Я называл ее маменькой. Так продолжалось до тех пор, пока мне не исполнилось семнадцать лет. После этого я два года служил в 21-й учебной роте. Этим обращением я начинал каждое свое письмо. А затем, со второй половины сентября, столь трагичного для дальнейших судеб моей родины, я еще несколько месяцев находился возле своей поседевшей, худенькой, но дорогой мне старушки. А потом почти полтора года я писал ей письма из далекого Баку. И вот теперь, спустя три года, я дождался наконец момента, чтобы послать свое первое после столь длительного перерыва письмо — небольшой треугольник мелко исписанного клочка бумаги — своей маменьке…

Именно эта женщина напомнила мне мою маменьку, так она была похожа на нее — внешностью, манерой поведения и этими словами приветствия. «Почему я не назвал ее тоже «маменька», — думал я теперь, злясь на себя.

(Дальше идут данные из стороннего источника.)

-- ==== Sys2Proof/Certificates/Slice0/Obligations.lean ====
section
/-! DEFINITION. The statements about the part: what each command does, and what every step keeps. -/

open Sys2Proof Sys2Proof.Machine

/-! ### Steps and power-on -/

/-- A step takes the command at the front of the queue. -/
def Obligations.StepRunsTheFrontCommand : Prop :=
  ∀ (c : Instr) (rest : List Instr) (s : State), step { s with pending := c :: rest } = exec c { s with pending := rest }

/-- With no command waiting, 0.1 s passes when no timer has run out, one running out is taken when there is one, and
any one of them when there are several. What has run out: the timers that run with nothing remaining, site time after ten
tenths, and the hold limit of a session in HELD whose held time is above it. The model's choice: log entries 1, 3 and
32. -/
def Obligations.IdleStepPassesTimeOrTakesOneExpiry : Prop :=
  (∀ s : State, s.pending = [] →
    (s.due = [] → step s = .next s.tick)
      ∧ (∀ i, s.due = [i] → step s = exec i s)
      ∧ (∀ i j more, s.due = i :: j :: more →
          ∃ k ∈ s.due, step s = exec k { s with choices := s.choices + 1 }))
    ∧ ∀ (s : State) (i : Instr), i ∈ s.due ↔
      (i = .siteTimeTick ∧ 10 ≤ s.tenths)
        ∨ (i = .freshnessTimerExpiry ∧ s.bm.freshnessTimer = some 0)
        ∨ (i = .yieldTimerExpiry ∧ s.bm.yieldTimer = some 0)
        ∨ (i = .closingTimeout ∧ s.sales.closingTimer = some 0)
        ∨ (∃ b f, i = .proofTimerExpiry b ∧ (s.bank b).proof = some f ∧ f.timer = 0)
        ∨ ∃ p,
          (i = .connectPhaseEnd p ∧ (s.session p).phase = some .connect ∧ (s.session p).phaseTimer = some 0)
          ∨ (i = .leakCheckEnd p ∧ (s.session p).phase = some .leakCheck ∧ (s.session p).phaseTimer = some 0)
          ∨ (i = .settlePhaseEnd p ∧ (s.session p).phase = some .settle ∧ (s.session p).phaseTimer = some 0)
          ∨ (i = .coolingWaitExpiry p ∧ ∃ w ∈ s.cbu.queue, w.pos = p ∧ w.timer = 0)
          ∨ (i = .progressTimerExpiry p ∧ (s.monitor p).progressTimer = some 0)
          ∨ (i = .ageTimerExpiry p ∧ (s.monitor p).ageTimer = some 0)
          ∨ (i = .bankWaitExpiry p ∧ (s.session p).bankWaitTimer = some 0)
          ∨ (i = .segmentBoundary p ∧ (s.session p).segmentTimer = some 0)
          ∨ (i = .warmTimerExpiry p ∧ (s.session p).warmTimer = some 0)
          ∨ (i = .resumeTimerExpiry p ∧ (s.session p).resumeTimer = some 0)
          ∨ (i = .keepTimerExpiry p ∧ (s.session p).keepTimer = some 0)
          ∨ (i = .holdLimitExpiry p ∧ (s.session p).state = .held
            ∧ (s.profileOf p).holdLimit < (s.session p).heldTime)
          ∨ (i = .authorizationExpiry p ∧ ∃ a, s.sales.slots.get p = some a ∧ a.lifetime = 0)

/-- 0.1 s: every timer that runs has 0.1 s less remaining, a session in DELIVERING gains active time and one in HELD held
time, and nothing else changes, but that a silent end is no longer noted for the answer to a PROGRESS (log entry 30). The
model's choice of a tick: log entry 1. -/
def Obligations.TickAdvancesTimersAndTimes : Prop :=
  ∀ s : State,
    s.tick.tenths = s.tenths + 1
      ∧ (∀ b, s.tick.bank b = { s.bank b with proof := (s.bank b).proof.map fun f => { f with timer := f.timer - 1 } })
      ∧ s.tick.bm =
        { s.bm with
          banks := s.tick.bm.banks
          freshnessTimer := s.bm.freshnessTimer.map (· - 1)
          yieldTimer := s.bm.yieldTimer.map (· - 1) }
      ∧ s.tick.cbu = { s.cbu with queue := s.cbu.queue.map fun w => { w with timer := w.timer - 1 } }
      ∧ (∀ p, s.tick.monitor p =
          { s.monitor p with
            progressTimer := (s.monitor p).progressTimer.map (· - 1)
            ageTimer := (s.monitor p).ageTimer.map (· - 1)
            silenced := false })
      ∧ (∀ p, s.tick.session p =
          { s.session p with
            activeTime :=
              if (s.session p).state = .delivering ∧ (s.session p).activeTime < 1000000 then (s.session p).activeTime + 1
              else (s.session p).activeTime
            heldTime := (s.session p).heldTime + if (s.session p).state = .held then 1 else 0
            phaseTimer := (s.session p).phaseTimer.map (· - 1)
            bankWaitTimer := (s.session p).bankWaitTimer.map (· - 1)
            segmentTimer := (s.session p).segmentTimer.map (· - 1)
            resumeTimer := (s.session p).resumeTimer.map (· - 1)
            warmTimer := (s.session p).warmTimer.map (· - 1)
            keepTimer := (s.session p).keepTimer.map (· - 1) })
      ∧ (∀ p, s.tick.sales.slots.get p = (s.sales.slots.get p).map fun a => { a with lifetime := a.lifetime - 1 })
      ∧ s.tick.sales =
        { s.sales with slots := s.tick.sales.slots, closingTimer := s.sales.closingTimer.map (· - 1) }
      ∧ { s.tick with
          tenths := s.tenths, bm := s.bm, cbu := s.cbu, monitors := s.monitors, sessions := s.sessions
          sales := s.sales } = s

/-- Every command answers a next state in every state: nothing stops the part (log entry 24), and a command takes no
other command from the queue and puts none into it, the queue being the outside's (log entry 19). -/
def Obligations.EveryCommandGoesOn : Prop :=
  ∀ (i : Instr) (s : State), ∃ t, exec i s = .next t ∧ t.pending = s.pending

/-- POWER_ON, and what the power-on values are. The commands that wait stay: log entry 17. Two values are
of fields of the model's own: log entries 14 and 30. -/
def Obligations.PowerOnSetsEveryBlock : Prop :=
  (∀ s, exec .powerOn s = .next { State.reset with pending := s.pending, choices := s.choices })
    ∧ (∀ q, State.reset.port q = ⟨.listening, [], none, none, none, []⟩ ∧ State.reset.attention q = false)
    ∧ State.reset.site.mode = .unconfigured ∧ State.reset.site.haltCause = none
    ∧ State.reset.site.commissionedAt = none ∧ State.reset.site.working = none
    ∧ State.reset.site.siteTime = 0 ∧ State.reset.site.priceBand = .normal ∧ State.reset.site.ambientBand = 5
    ∧ State.reset.site.config = SiteConfig.neverLoaded
    ∧ (∀ b, State.reset.bank b = ⟨none, none, none, .free, [], .unproven, none, none, false⟩)
    ∧ State.reset.bm.freshness = .stale ∧ State.reset.bm.freshnessTimer = none ∧ State.reset.bm.ambient = none
    ∧ State.reset.bm.refillInFlight = none ∧ State.reset.bm.designation = none ∧ State.reset.bm.refillList = []
    ∧ State.reset.bm.yieldTimer = none
    ∧ State.reset.cbu = ⟨0, [], []⟩
    ∧ (∀ p, State.reset.monitor p = ⟨.holstered, none, none, none, none, .empty, none, 0, none, false⟩)
    ∧ (∀ p, State.reset.session p = Session.idle)
    ∧ State.reset.sales = ⟨Quad.fill none, List.replicate 16 0, [], none, none, [], 1⟩

/-! ### Frames and answers -/

/-- FRAME_DISCARDED: bytes that make no intact frame reach no block (R2, R3, R167). A port that is not LISTENING takes no
byte; one that hunts passes over every byte but a sync byte; the bytes of an unfinished frame stand in collection, those
held before them included; and a frame too long or with a failed check leaves the collection empty. Nothing else
changes. -/
def Obligations.BytesThatMakeNoFrameReachNoBlock : Prop :=
  ∀ (q : PortId) (s : State),
    ((s.port q).exchange ≠ .listening → ∀ bytes, exec (.frameDiscarded q bytes) s = .next s)
      ∧ ((s.port q).exchange = .listening → (s.port q).collection = [] → ∀ bytes, (∀ b ∈ bytes, b ≠ 0xC3#8) →
          exec (.frameDiscarded q bytes) s = .next s)
      ∧ ((s.port q).exchange = .listening →
          ∀ (tag kind len hi lo : Byte) (body more : List Byte), body.length = len.toNat →
            let held := (s.port q).collection
            let frame := 0xC3#8 :: tag :: kind :: len :: (body ++ [hi, lo])
            let leaves := fun l =>
              exec (.frameDiscarded q more) s = .next (s.modPort q fun x => { x with collection := l })
            (more ≠ [] → 240 < len.toNat → held ++ more = [0xC3#8, tag, kind, len] → leaves [])
              ∧ (more ≠ [] → len.toNat ≤ 240 → hi ++ lo ≠ crc (tag :: kind :: len :: body) → held ++ more = frame →
                leaves [])
              ∧ ∀ n, len.toNat ≤ 240 → n < frame.length → held ++ more = frame.take n → leaves (frame.take n))

/-- The bytes of a request's frame, sent whole to a port that listens, are the request: no field of any request is
dropped or moved (R4, R167, R168, R170, R172). That a request command is the sending of its frame is the model's choice:
log entry 25. -/
def Obligations.FrameBytesSpellTheRequest : Prop :=
  ∀ (i : Instr) (f : Frame) (h : Handler), i.wellFormed = true → i.request? = some (f, h) →
    ∀ s : State, (s.port f.port).exchange = .listening → (s.port f.port).collection = [] →
      exec (.frameDiscarded f.port (frameBytes f.tag f.kind f.body)) s = exec i s

/-- BYTE_GAP_EXCEEDED: a frame begun and not ended when the gap is exceeded is abandoned (R167). -/
def Obligations.ByteGapAbandonsTheCollection : Prop :=
  ∀ (q : PortId) (s : State),
    exec (.byteGapExceeded q []) s = .next (s.modPort q fun x => { x with collection := [] })
      ∧ ∀ (tag kind : Byte) (body : List Byte) (n : Nat), body.length ≤ 240 → n < body.length + 6 →
          (s.port q).exchange = .listening → (s.port q).collection = [] →
          exec (.byteGapExceeded q ((frameBytes tag kind body).take n)) s = .next s

/-- LINK_SCREEN_ANSWER: an intact frame of an unknown kind, of a wrong length or on a wrong port is answered by the Link
Interface itself, which changes nothing else and leaves the last-answer record (R3). The kinds, with the length of each and
the ports it is taken on, are those of R4 and R168; READ POSITION has a length for the dispenser ports and one for the
supervisor's. -/
def Obligations.ScreeningAnswersItself : Prop :=
  ∀ (q : PortId) (tag kind : Byte) (body : List Byte) (s : State),
    (s.port q).exchange = .listening → (s.port q).collection = [] → body.length ≤ 240 →
    let answers := fun (c : Code) =>
      exec (.linkScreenAnswer q tag kind body) s = .next (s.modPort q fun x =>
        { x with
          exchange := .answering
          answer := some (frameBytes tag kind [byteOf c.code, byteOf x.queue.length])
          toRecord := none })
    let dispensers := [PortId.dispenser 0, .dispenser 1, .dispenser 2, .dispenser 3]
    let table : List (Nat × List PortId × Nat) :=
      [(0x01, dispensers ++ [.plant, .terminal, .supervisor], 0),
        (0x10, dispensers, 1), (0x11, dispensers, 0), (0x12, dispensers, 0), (0x13, dispensers, 0),
        (0x14, dispensers, 0), (0x15, dispensers, 7), (0x16, dispensers, 3), (0x17, dispensers, 9),
        (0x20, [.plant], 18), (0x21, [.plant], 2), (0x22, [.plant], 0), (0x23, [.plant], 1),
        (0x24, [.plant, .supervisor], 0), (0x25, [.plant, .supervisor], 0),
        (0x30, [.terminal], 12), (0x31, [.terminal], 5), (0x32, [.terminal, .supervisor], 5), (0x33, [.terminal], 4),
        (0x40, [.supervisor], 34), (0x41, [.supervisor], 0), (0x42, [.supervisor], 0), (0x43, [.supervisor], 0),
        (0x44, [.supervisor], 1), (0x45, [.supervisor], 5), (0x46, [.supervisor], 4), (0x47, [.supervisor], 0),
        (0x48, [.supervisor], 0), (0x49, [.supervisor], 1), (0x4A, [.supervisor], 4), (0x4B, [.supervisor], 0)]
    (kind.toNat ≠ 0x18 → (∀ row ∈ table, row.1 ≠ kind.toNat) → answers .unknownKind)
      ∧ (∀ ports n, (kind.toNat, ports, n) ∈ table →
          (body.length ≠ n → answers .badLength) ∧ (body.length = n → q ∉ ports → answers .notOnThisPort))
      ∧ (kind.toNat = 0x18 →
          (q = .plant ∨ q = .terminal → answers .notOnThisPort)
            ∧ (q ∈ dispensers → body.length ≠ 0 → answers .badLength)
            ∧ (q = .supervisor → body.length ≠ 1 → answers .badLength))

— Здравствуй, мамаша! — приветствовали ее артиллеристы. И обращение «мамаша» сразу же привилось. Теперь я знаю и понимаю, что иначе называть мы ее не могли — только «мамаша»… Самое богатое по содержанию слово в русском языке, впрочем, и на других языках мира. Для пас, солдат, в те грозные годы это слово имело особое звучание и значение. Оно было для всех нас как бы грустным воспоминанием о родных местах и том времени, когда каждый из нас мог чувствовать себя сыном, сыночком…

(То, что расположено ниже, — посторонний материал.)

theorem Bank.standing_taken_le (x : Bank) (p : PosId) :
    ({ x with holder := .position p }).standing p ≤ x.standing p + 1 := by
  unfold Bank.standing
  simp
  omega

theorem Bank.standing_taken_other_le (x : Bank) {p q : PosId} (h : p ≠ q) :
    ({ x with holder := .position p }).standing q ≤ x.standing q := by
  unfold Bank.standing
  simp [h]

theorem Bank.standing_joined_le (x : Bank) (p : PosId) :
    ({ x with queue := x.queue ++ [p] }).standing p ≤ x.standing p + 1 := by
  unfold Bank.standing
  simp [List.count_append]
  omega

theorem Bank.standing_joined_other_le (x : Bank) {p q : PosId} (h : p ≠ q) :
    ({ x with queue := x.queue ++ [p] }).standing q ≤ x.standing q := by
  unfold Bank.standing
  simp [List.count_append, h]

/-- A price sets the ceiling it gives. -/
theorem Session.priced_agrees (x : Session) (price : Nat) : (x.priced price).priceAgrees := fun _ h => by
  cases h
  rfl

/-- A position that neither holds a bank nor waits for one stands at none. -/
theorem State.standing_of_aside {s : State} {p : PosId} (h : s.holdsOrWaits p = false) : s.standing p = 0 := by
  have k : ∀ b, (s.bank b).standing p = 0 := fun b => by
    have := List.any_eq_false.mp h b (mem_fourIds b)
    simp only [Bool.or_eq_true, decide_eq_true_eq, not_or, List.contains_iff_mem] at this
    unfold Bank.standing
    rw [if_neg this.1, List.count_eq_zero_of_not_mem this.2]
  unfold State.standing
  rw [k, k, k, k]

/-- A position that stands nowhere may come to stand once at one bank. -/
theorem OneClaim.come {s : State} {b : BankId} {p : PosId} {f : Bank → Bank} (z : s.standing p = 0)
    (one : (f (s.bank b)).standing p ≤ (s.bank b).standing p + 1)
    (others : ∀ q, q ≠ p → (f (s.bank b)).standing q ≤ (s.bank b).standing q) (k : OneClaim s) :
    OneClaim (s.modBank b f) := fun q => by
  by_cases e : q = p
  · subst e
    have := s.modBank_standing b f q
    omega
  · exact (State.modBank_standing_le s b f q (others q e)).trans (k q)

/-- The records stand in increasing order below the counter, until the last number has been given: what `Numbered` says
without the sessions that are open. -/
def Counted (s : State) : Prop :=
  s.sales.counter ≠ 0 →
    s.sales.records.Pairwise (fun a b => a.sequence < b.sequence) ∧ ∀ r ∈ s.sales.records, r.sequence < s.sales.counter

/-- What no cascade of ends, grants, claims and hand-offs touches. -/
structure Calm (s t : State) : Prop where
  pending : t.pending = s.pending
  tenths : t.tenths = s.tenths
  choices : t.choices = s.choices
  ports : t.ports = s.ports
  site : t.site = s.site
  capacity : t.cbu.capacity = s.cbu.capacity
  slots : t.sales.slots = s.sales.slots
  tariff : t.sales.tariff = s.sales.tariff
  freshness : t.bm.freshness = s.bm.freshness
  freshnessTimer : t.bm.freshnessTimer = s.bm.freshnessTimer
  ambient : t.bm.ambient = s.bm.ambient
  refill : t.bm.refillInFlight = s.bm.refillInFlight ∨ t.bm.refillInFlight = none
  reports : ∀ b, (t.bank b).report = (s.bank b).report
  monitors : ∀ p, (t.monitor p).held = (s.monitor p).held
  active : ∀ p, (t.session p).activeTime ≤ (s.session p).activeTime
  posts : s.outbox <+: t.outbox
  records : s.sales.records <+: t.sales.records
  within : WithinCapacity s → WithinCapacity t
  claims : OneClaim s → OneClaim t
  fair : FairSales s → FairSales t
  counted : Counted s → Counted t

/-- `Calm`, and every session without a final mass keeps what it was opened with. -/
structure Steady (s t : State) : Prop extends Calm s t where
  sessions : ∀ p, (s.session p).finalMass = none → (t.session p).fixed = (s.session p).fixed

namespace Calm

theorem refl (s : State) : Calm s s :=
  ⟨rfl, rfl, rfl, rfl, rfl, rfl, rfl, rfl, rfl, rfl, rfl, .inl rfl, fun _ => rfl, fun _ => rfl, fun _ => le_refl _,
    List.prefix_refl _, List.prefix_refl _, id, id, id, id⟩

theorem trans {s t u : State} (h : Calm s t) (k : Calm t u) : Calm s u where
  pending := k.pending.trans h.pending
  tenths := k.tenths.trans h.tenths
  choices := k.choices.trans h.choices
  ports := k.ports.trans h.ports
  site := k.site.trans h.site
  capacity := k.capacity.trans h.capacity
  slots := k.slots.trans h.slots
  tariff := k.tariff.trans h.tariff
  freshness := k.freshness.trans h.freshness
  freshnessTimer := k.freshnessTimer.trans h.freshnessTimer
  ambient := k.ambient.trans h.ambient
  refill := k.refill.elim (fun e => h.refill.imp e.trans e.trans) .inr
  reports b := (k.reports b).trans (h.reports b)
  monitors p := (k.monitors p).trans (h.monitors p)
  active p := (k.active p).trans (h.active p)
  posts := h.posts.trans k.posts
  records := h.records.trans k.records
  within := k.within ∘ h.within
  claims := k.claims ∘ h.claims
  fair := k.fair ∘ h.fair
  counted := k.counted ∘ h.counted

theorem modSession (s : State) (p : PosId) (f : Session → Session) (h : ∀ x, (f x).activeTime ≤ x.activeTime)
    (a : ∀ x, x.priceAgrees → (f x).priceAgrees) : Calm s (s.modSession p f) where
  pending := rfl
  tenths := rfl
  choices := rfl
  ports := rfl
  site := rfl
  capacity := rfl
  slots := rfl
  tariff := rfl
  freshness := rfl
  freshnessTimer := rfl
  ambient := rfl
  refill := .inl rfl
  reports _ := rfl
  monitors _ := rfl
  active q := by
    rw [State.modSession_session]
    split
    · rename_i e; rw [e]; exact h _
    · exact le_refl _
  posts := List.prefix_refl _
  records := List.prefix_refl _
  within := id
  claims := id
  fair k := ⟨fun q => by
    rw [State.modSession_session]
    split
    · exact a _ (k.1 p)
    · exact k.1 q, k.2⟩
  counted := id

theorem modBm (s : State) (f : BankManager → BankManager)
    (h : (f s.bm).freshness = s.bm.freshness ∧ (f s.bm).freshnessTimer = s.bm.freshnessTimer ∧
      (f s.bm).ambient = s.bm.ambient ∧
      ((f s.bm).refillInFlight = s.bm.refillInFlight ∨ (f s.bm).refillInFlight = none) ∧
      ∀ b, ((f s.bm).banks.get b).report = (s.bank b).report)
    (c : OneClaim s → OneClaim (s.modBm f)) : Calm s (s.modBm f) where
  pending := rfl
  tenths := rfl
  choices := rfl
  ports := rfl
  site := rfl
  capacity := rfl
  slots := rfl
  tariff := rfl
  freshness := h.1
  freshnessTimer := h.2.1
  ambient := h.2.2.1
  refill := h.2.2.2.1
  reports := h.2.2.2.2
  monitors _ := rfl
  active _ := le_refl _
  posts := List.prefix_refl _
  records := List.prefix_refl _
  within := id
  claims := c
  fair := id
  counted := id

theorem modCbu (s : State) (f : CoolingUnit → CoolingUnit) (hc : (f s.cbu).capacity = s.cbu.capacity)
    (h : s.granted ≤ s.cbu.capacity → ((f s.cbu).grants.map (·.demand)).sum ≤ s.cbu.capacity) :
    Calm s (s.modCbu f) where
  pending := rfl
  tenths := rfl
  choices := rfl
  ports := rfl
  site := rfl
  capacity := hc
  slots := rfl
  tariff := rfl
  freshness := rfl
  freshnessTimer := rfl
  ambient := rfl
  refill := .inl rfl
  reports _ := rfl
  monitors _ := rfl
  active _ := le_refl _
  posts := List.prefix_refl _
  records := List.prefix_refl _
  within w := (h w).trans (ge_of_eq hc)
  claims := id
  fair := id
  counted := id

theorem modSales (s : State) (f : SalesUnit → SalesUnit)
    (h : (f s.sales).slots = s.sales.slots ∧ (f s.sales).tariff = s.sales.tariff ∧
      (f s.sales).records = s.sales.records ∧ (f s.sales).counter = s.sales.counter) :
    Calm s (s.modSales f) where
  pending := rfl
  tenths := rfl
  choices := rfl
  ports := rfl
  site := rfl
  capacity := rfl
  slots := h.1
  tariff := h.2.1
  freshness := rfl
  freshnessTimer := rfl
  ambient := rfl
  refill := .inl rfl
  reports _ := rfl
  monitors _ := rfl
  active _ := le_refl _
  posts := List.prefix_refl _
  records := h.2.2.1 ▸ List.prefix_refl _
  within := id
  claims := id
  fair k := ⟨k.1, fun r m => k.2 r (h.2.2.1 ▸ m)⟩
  counted k := by
    unfold Counted
    rw [State.modSales_sales, h.2.2.1, h.2.2.2]
    exact k

theorem modMonitor (s : State) (p : PosId) (f : Monitor → Monitor) (h : ∀ x, (f x).held = x.held) :
    Calm s (s.modMonitor p f) where
  pending := rfl
  tenths := rfl
  choices := rfl
  ports := rfl
  site := rfl
  capacity := rfl
  slots := rfl
  tariff := rfl
  freshness := rfl
  freshnessTimer := rfl
  ambient := rfl
  refill := .inl rfl
  reports _ := rfl
  monitors q := by
    rw [State.modMonitor_monitor]
    split
    · rename_i e; rw [e]; exact h _
    · rfl
  active _ := le_refl _
  posts := List.prefix_refl _
  records := List.prefix_refl _
  within := id
  claims := id
  fair := id
  counted := id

Домик мамаши, построенный из сосновых бревен, ничем не отличался от соседних, где расположились другие расчеты нашей батареи. Бревна кое-где уже потрескались и подгнили. Годами их хлестали дожди, жгло знойное солнце. Стены кое-где глубоко осели в землю, как бы согнувшись под тяжестью времени. В окошках блестели кусочки аккуратно склеенного стекла. Белые полоски бумаги образовывали какие-то таинственные геометрические узоры. Отсюда открывалась широкая панорама. Вдалеке были видны горные цепи, которые своими вершинами как бы подпирали голубое небо. Ближе тянулись волнистые поля, балки и овраги, склоны которых были покрыты деревьями, главным образом горной сосной. Леса манили своей очаровательной зеленью. Запах травы, смолы, лесных ягод доносили оттуда порывы ветра. Однако смерть подстерегала каждого, кто в тени этих деревьев искал прохлады от летнего зноя, укрытия во время дождя или вкусные лесные ягоды. Разбросанные гитлеровскими саперами среди деревьев и высокой травы, между серо-золотистыми листьями папоротника мины подстерегали на каждом шагу.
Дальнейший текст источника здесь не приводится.